WHAT IS EXPECTED
Each line from the one containing "def Ports.restart (P" through the end of the entries below must be output exactly; no other line belongs.

+++ RECORD EXTRACTS

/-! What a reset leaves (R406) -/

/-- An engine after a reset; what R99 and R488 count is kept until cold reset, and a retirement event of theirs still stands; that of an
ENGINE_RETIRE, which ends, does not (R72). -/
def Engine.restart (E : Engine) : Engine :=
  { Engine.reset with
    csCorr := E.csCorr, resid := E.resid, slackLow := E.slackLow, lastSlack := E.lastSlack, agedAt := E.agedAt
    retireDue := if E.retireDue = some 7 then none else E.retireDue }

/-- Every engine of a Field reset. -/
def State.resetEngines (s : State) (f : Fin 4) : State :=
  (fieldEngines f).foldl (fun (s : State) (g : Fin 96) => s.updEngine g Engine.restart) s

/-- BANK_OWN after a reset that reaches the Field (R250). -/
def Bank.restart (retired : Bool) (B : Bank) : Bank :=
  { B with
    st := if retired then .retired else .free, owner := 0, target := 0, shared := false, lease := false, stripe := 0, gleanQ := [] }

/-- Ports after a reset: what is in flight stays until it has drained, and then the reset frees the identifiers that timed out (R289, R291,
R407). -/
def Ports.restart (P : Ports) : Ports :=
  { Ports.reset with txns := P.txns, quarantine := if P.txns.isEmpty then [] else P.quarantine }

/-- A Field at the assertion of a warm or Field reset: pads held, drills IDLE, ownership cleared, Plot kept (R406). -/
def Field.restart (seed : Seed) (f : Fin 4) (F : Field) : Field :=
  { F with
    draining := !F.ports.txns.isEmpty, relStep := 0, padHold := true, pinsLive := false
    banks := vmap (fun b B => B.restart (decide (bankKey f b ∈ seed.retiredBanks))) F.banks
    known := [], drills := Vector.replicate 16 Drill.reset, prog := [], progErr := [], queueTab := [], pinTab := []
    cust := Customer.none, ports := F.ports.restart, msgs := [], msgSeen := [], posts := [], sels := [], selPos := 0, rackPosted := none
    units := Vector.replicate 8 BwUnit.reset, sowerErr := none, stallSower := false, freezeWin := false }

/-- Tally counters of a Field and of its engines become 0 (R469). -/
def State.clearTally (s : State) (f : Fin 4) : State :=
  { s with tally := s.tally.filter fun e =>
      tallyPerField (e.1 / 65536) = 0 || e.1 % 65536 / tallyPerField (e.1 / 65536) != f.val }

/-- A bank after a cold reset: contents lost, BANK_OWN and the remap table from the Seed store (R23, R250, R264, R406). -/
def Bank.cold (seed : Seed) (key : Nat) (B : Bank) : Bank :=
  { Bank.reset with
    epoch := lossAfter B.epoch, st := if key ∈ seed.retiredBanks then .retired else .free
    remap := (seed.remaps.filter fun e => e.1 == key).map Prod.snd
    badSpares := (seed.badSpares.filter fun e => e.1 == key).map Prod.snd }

++++++

TASK OUTPUT
def Ports.restart (P : Ports) : Ports :=
  { Ports.reset with txns := P.txns, quarantine := if P.txns.isEmpty then [] else P.quarantine }

/-- A Field at the assertion of a warm or Field reset: pads held, drills IDLE, ownership cleared, Plot kept (R406). -/
def Field.restart (seed : Seed) (f : Fin 4) (F : Field) : Field :=
  { F with
    draining := !F.ports.txns.isEmpty, relStep := 0, padHold := true, pinsLive := false
    banks := vmap (fun b B => B.restart (decide (bankKey f b ∈ seed.retiredBanks))) F.banks
    known := [], drills := Vector.replicate 16 Drill.reset, prog := [], progErr := [], queueTab := [], pinTab := []
    cust := Customer.none, ports := F.ports.restart, msgs := [], msgSeen := [], posts := [], sels := [], selPos := 0, rackPosted := none
    units := Vector.replicate 8 BwUnit.reset, sowerErr := none, stallSower := false, freezeWin := false }

/-- Tally counters of a Field and of its engines become 0 (R469). -/
def State.clearTally (s : State) (f : Fin 4) : State :=
  { s with tally := s.tally.filter fun e =>
      tallyPerField (e.1 / 65536) = 0 || e.1 % 65536 / tallyPerField (e.1 / 65536) != f.val }

/-- A bank after a cold reset: contents lost, BANK_OWN and the remap table from the Seed store (R23, R250, R264, R406). -/
def Bank.cold (seed : Seed) (key : Nat) (B : Bank) : Bank :=
  { Bank.reset with
    epoch := lossAfter B.epoch, st := if key ∈ seed.retiredBanks then .retired else .free
    remap := (seed.remaps.filter fun e => e.1 == key).map Prod.snd
    badSpares := (seed.badSpares.filter fun e => e.1 == key).map Prod.snd }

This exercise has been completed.